- Brief -
Your answer must consist of one number: how many lines in the records contain "finds".

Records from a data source
theorem test_csrrci_mirrors :
    stepEnds (vector Config.reference 0x100172F3 0x100 .supervisor [] [(0x100, 2), (0x300, 2)]) 0x104 .supervisor [(5, 2)] [(0x100, 0), (0x300, 0)]
      (.burst 1 1) = true := by decide

theorem test_sb :
    stepGives (vector Config.reference 0x007301A3 0x100 .machine [(6, 0x2000), (7, 0x12345677)] []) (fun t => decide (readPhys t.mmu 0x2000 4 = 0x77AA9988) && decide (t.pc = 0x104)) = true := by decide

theorem test_sh :
    stepGives (vector Config.reference 0x00731123 0x100 .machine [(6, 0x2000), (7, 0xCAFE)] []) (fun t => decide (readPhys t.mmu 0x2000 4 = 0xCAFE9988) && decide (t.pc = 0x104)) = true := by decide

theorem test_sw :
    stepGives (vector Config.reference 0xFE732E23 0x100 .machine [(6, 0x2004), (7, 0xDEADBEEF)] []) (fun t => decide (physByte t.mmu 0x2000 = 0xEF) && decide (physByte t.mmu 0x2003 = 0xDE)) = true := by decide

theorem test_sb_uart_tx :
    stepGives (vector Config.reference 0x00730023 0x100 .machine [(6, 0x10000000), (7, 0x141)] []) (fun t => decide (t.uart.consoleOut = [0x41])) = true := by decide

/-- An RX read pops a byte, sign-extended by LB (95 section 3.5). -/
theorem test_lb_uart_rx :
    stepGives { vector Config.reference 0x00430283 0x100 .machine [(6, 0x10000000)] [] with uart := ⟨[0x80, 0x41], 0, []⟩ }
      (fun t => decide (readReg t 5 = 0xFFFFFF80) && decide (t.uart.rxFifo = [0x41])) = true := by decide

/-- One step is refused for this reason. -/
def stepRefuses (s : State) (r : Refusal) : Bool :=
  match step s with
  | .refused x => decide (x = r)
  | .next _ => false
  | .fault _ => false

/-- MRET in M goes to the mode of MPP, and is refused for MPP = 2 (46_system R258). -/
theorem test_mret_modes :
    (stepEnds (vector Config.reference 0x30200073 0x100 .machine [] [(0x300, 0x800), (0x341, 0x400)]) 0x400 .supervisor
        [] [] (.burst 1 1) &&
      stepRefuses (vector Config.reference 0x30200073 0x100 .machine [] [(0x300, 0x1000)]) .mretReservedMode) = true := by
  decide

/-- After a jump to a misaligned target the next fetch faults (95 section 3.3). -/
theorem test_fetch_misaligned :
    stepEnds (vector Config.reference 0 0x106 .machine [] []) 0 .machine []
      [(0x300, 0x1800), (0x341, 0x106), (0x342, 1), (0x343, 0x106)] (.roundEnd 1 .trap) = true := by decide

/-- LOOP_THRESHOLD = 3: the fourth fetch at one pc halts, and the detector is cleared (95 section 3.9). -/
theorem test_loop_detector :
    stepGives { vector { Config.reference with loopThreshold := 3 } 0x0000006F 0x100 .machine [] [] with
      lastFetchPc := some 0x100
      samePcCount := 3 } (fun t => t.halted && decide (t.haltReason = .loopDetected) && decide (t.pc = 0x100) &&
        decide (t.lastFetchPc = none) && decide (t.samePcCount = 0) && decide (t.phase = .roundEnd 1 .halt)) = true := by
  decide

/-! ### Contiguous placement and compaction (95 section 3.10) -/

/-- Partitions 1, 3, 5 with the three holes of the vector, in 0x1000 bytes of memory. -/
def holed : Mmu :=
  { Mmu.reset Config.reference with
    partitions := [(1, ⟨0, 0x100⟩), (3, ⟨0x400, 0x100⟩), (5, ⟨0x700, 0x100⟩)]
    holes := [⟨0x100, 0x300⟩, ⟨0x500, 0x200⟩, ⟨0x800, 0x800⟩] }

/-- Memory of 0x1000 bytes under a placement strategy. -/
def small (p : Placement) : Config := { Config.reference with physMemSize := 0x1000, placement := p }

theorem test_first_fit :
    (allocPartition (small .firstFit) holed 6 0x180).map (fun m => (lookupKey m.partitions 6, m.holes)) =
      some (some ⟨0x100, 0x180⟩, [⟨0x280, 0x180⟩, ⟨0x500, 0x200⟩, ⟨0x800, 0x800⟩]) := by decide

theorem test_best_fit :
    (allocPartition (small .bestFit) holed 6 0x180).map (fun m => (lookupKey m.partitions 6, m.holes)) =
      some (some ⟨0x500, 0x180⟩, [⟨0x100, 0x300⟩, ⟨0x680, 0x80⟩, ⟨0x800, 0x800⟩]) := by decide

/-- Partitions 2 and 4 with a byte each, and two holes between them. -/
def gapped : Mmu :=
  { Mmu.reset Config.reference with
    phys := [(0x400, 0x77), (0xC00, 0x88)]
    partitions := [(2, ⟨0x400, 0x400⟩), (4, ⟨0xC00, 0x400⟩)]
    holes := [⟨0, 0x400⟩, ⟨0x800, 0x400⟩] }

theorem test_compaction :
    (allocPartition (small .firstFit) gapped 5 0x600).map (fun m =>
      (m.partitions, m.holes, physByte m 0, physByte m 0x400)) =
      some ([(2, ⟨0, 0x400⟩), (4, ⟨0x400, 0x400⟩), (5, ⟨0x800, 0x600⟩)], [⟨0xE00, 0x200⟩], 0x77, 0x88) := by decide

theorem test_free_merges :
    (freePartition { holed with partitions := (2, ⟨0x100, 0x300⟩) :: holed.partitions.tail, holes := holed.holes.tail } 3).holes =
      [⟨0x400, 0x300⟩, ⟨0x800, 0x800⟩] := by decide

/-! ### The paged backend (95 sections 1.4, 1.5) -/

/-- A paged machine of `n` frames. -/
def paged (n : Nat) : Config := { Config.reference with backend := .paged, physMemSize := 4096 * n }

/-- The memory-management unit after kernel stores of bytes at the listed addresses by process 1, which is active. -/
def touched1 (c : Config) : List (Word × Byte) → Mmu → Mmu
  | [], m => m
  | (a, b) :: rest, m =>
    match translate c m a .byte .store false with
    | (.ok pa, m1) => touched1 c rest (writePhysBytes m1 pa (b.setWidth 32) 1)
    | (.error _, m1) => touched1 c rest m1

/-- One address space, of process 1, active. -/
def space1 (c : Config) : Mmu := { (createSpace c (Mmu.reset c) 1).getD (Mmu.reset c) with active := some 1 }

/-- The four pages of 95 section 1.4: frames 2 to 5, flags 0x0CF, frame 1 the table; ten frames left. -/
theorem test_first_touches :
    (let m := touched1 (paged 16)
      [(0x00400000, 0xA0), (0x00401001, 0xA1), (0x00402002, 0xA2), (0x00403003, 0xA3)] (space1 (paged 16))
    ([0, 1, 2, 3].map (fun i => tableWord m 1 i), [0x2000, 0x3001, 0x4002, 0x5003].map (physByte m), tableWord m 0 1,
      m.ledger.length)) =
    ([some 0x08CF, some 0x0CCF, some 0x10CF, some 0x14CF], [0xA0, 0xA1, 0xA2, 0xA3], some 0x0401, 6) := by decide

/-- Eight frames, all used: pages 0x1000 to 0x6000 of process 1 in frames 2 to 7 (95 section 1.4). -/
def full : Mmu :=
  touched1 (paged 8) [(0x1000, 1), (0x2000, 2), (0x3000, 3), (0x4000, 4), (0x5000, 5), (0x6000, 9)] (space1 (paged 8))

/-- The first sweep clears every A bit and finds no victim. -/
theorem test_clock_first_sweep : (translate (paged 8) full 0x7000 .byte .store false).1 = .error .notPresent := by decide

/-- The second store takes frame 2, and page 0x1000 is gone. -/
theorem test_clock_second_sweep :
    (let r := translate (paged 8) (translate (paged 8) full 0x7000 .byte .store false).2 0x7000 .byte .store false
    ((match r.1 with | .ok pa => some pa | .error _ => none), (entryOf r.2 1 1).isNone,
      (entryOf r.2 1 7).map (·.pfn))) = (some 0x2000, true, some 2) := by decide

/-- A paged store that finds no frame is a StoreAccessFault with the address as trap value (20_memory R88). -/
theorem test_paged_out_of_memory :
    (match exec (.sb 6 7 0) { vector (paged 8) 0 0x100 .machine [(6, 0x7000)] [] with mmu := full } with
      | .next t => (csrRead t 0x342, csrRead t 0x343)
      | _ => (0, 0)) = (7, 0x7000) := by decide

/-- Parent 1 with 0x11 at 0x5000 and 0x33 at 0x6000, the latter page shared (95 section 1.5). -/
def parent1 : Mmu := shareMapping (touched1 (paged 16) [(0x5000, 0x11), (0x6000, 0x33)] (space1 (paged 16))) 1 6

/-- The space of the child, empty. -/
def withChild : Mmu := (createSpace (paged 16) parent1 2).getD parent1

/-- After the fork the child stores 0x22 at 0x5000 and 0x44 at 0x6000. -/
def afterFork : Mmu :=
  touched1 (paged 16) [(0x5000, 0x22), (0x6000, 0x44)] { (duplicateSpace (paged 16) withChild 1 2).2 with active := some 2 }

/-- The byte at a virtual address of process `pid`. -/
def byteOf (m : Mmu) (pid : Nat) (a : Nat) : Option Byte :=
  (entryOf m pid (a / 4096)).map (fun e => physByte m (e.pfn * 4096 + a % 4096))

theorem test_fork_isolation :
    (byteOf afterFork 2 0x5000, byteOf afterFork 2 0x6000, byteOf afterFork 1 0x5000, byteOf afterFork 1 0x6000) =
      (some 0x22, some 0x44, some 0x11, some 0x44) := by decide

/-! ### Schedulers (95 section 1.6) -/

/-- Tasks 1, 2, 3 in this order, with these states and priorities. -/
def three (k : SchedulerKind) (x : TaskState × TaskState × TaskState) (prev : Option Nat) : State :=
  { State.boot { Config.reference with scheduler := k } with
    tasks := [(1, { task 1 0 [] with state := x.1, priority := 1 }),
      (2, { task 2 0 [] with state := x.2.1, priority := 5, seq := 1 }),
      (3, { task 3 0 [] with state := x.2.2, priority := 5, seq := 2 })]
    nextPid := 4
    sched := ⟨[1, 2, 3], prev, prev.map (· - 1), 0, 0, 3⟩ }

/-- The first `n` selections. -/
def selections : Nat → State → List (Option Nat)
  | 0, _ => []
  | n + 1, s => (selectNext s).1 :: selections n (selectNext s).2

theorem test_round_robin :
    (selections 6 (three .roundRobin (.ready, .ready, .ready) none),
      selections 4 (three .roundRobin (.ready, .waiting, .ready) none)) =
    ([some 1, some 2, some 3, some 1, some 2, some 3], [some 1, some 3, some 1, some 3]) := by decide

theorem test_priority :
    (selections 3 (three .priority (.ready, .ready, .ready) none),
      selections 2 (three .priority (.ready, .waiting, .ready) none),
      selections 1 (three .priority (.ready, .waiting, .waiting) none)) =
    ([some 2, some 2, some 2], [some 3, some 3], [some 1]) := by decide

theorem test_cooperative :
    (selections 2 (three .cooperative (.ready, .ready, .ready) none),
      selections 1 (three .cooperative (.ready, .ready, .waiting) (some 3))) =
    ([some 1, some 1], [some 1]) := by decide

/-! ### System calls (95 section 3.11) -/

theorem test_write :
    callGives (calling [(17, 64), (10, 1), (11, 0x300), (12, 10)]) 2 0x104 .ready
      (fun t => decide (t.uart.consoleOut = [0x6F, 0x6B])) = true := by decide

theorem test_write_faults :
    callGives (calling [(17, 64), (10, 1), (11, 0xFFF0), (12, 100)]) 0xFFFFFFFF 0x104 .ready
      (fun t => decide (t.uart.consoleOut = [])) = true := by decide

theorem test_read :
    callGives { calling [(17, 63), (10, 0), (11, 0x300), (12, 5)] with uart := ⟨[0x78, 0x79], 0, []⟩ } 1 0x104 .ready
      (fun t => decide (physByte t.mmu 0x300 = 0x78) && decide (t.uart.rxFifo = [0x79])) = true := by decide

- Answer section -
2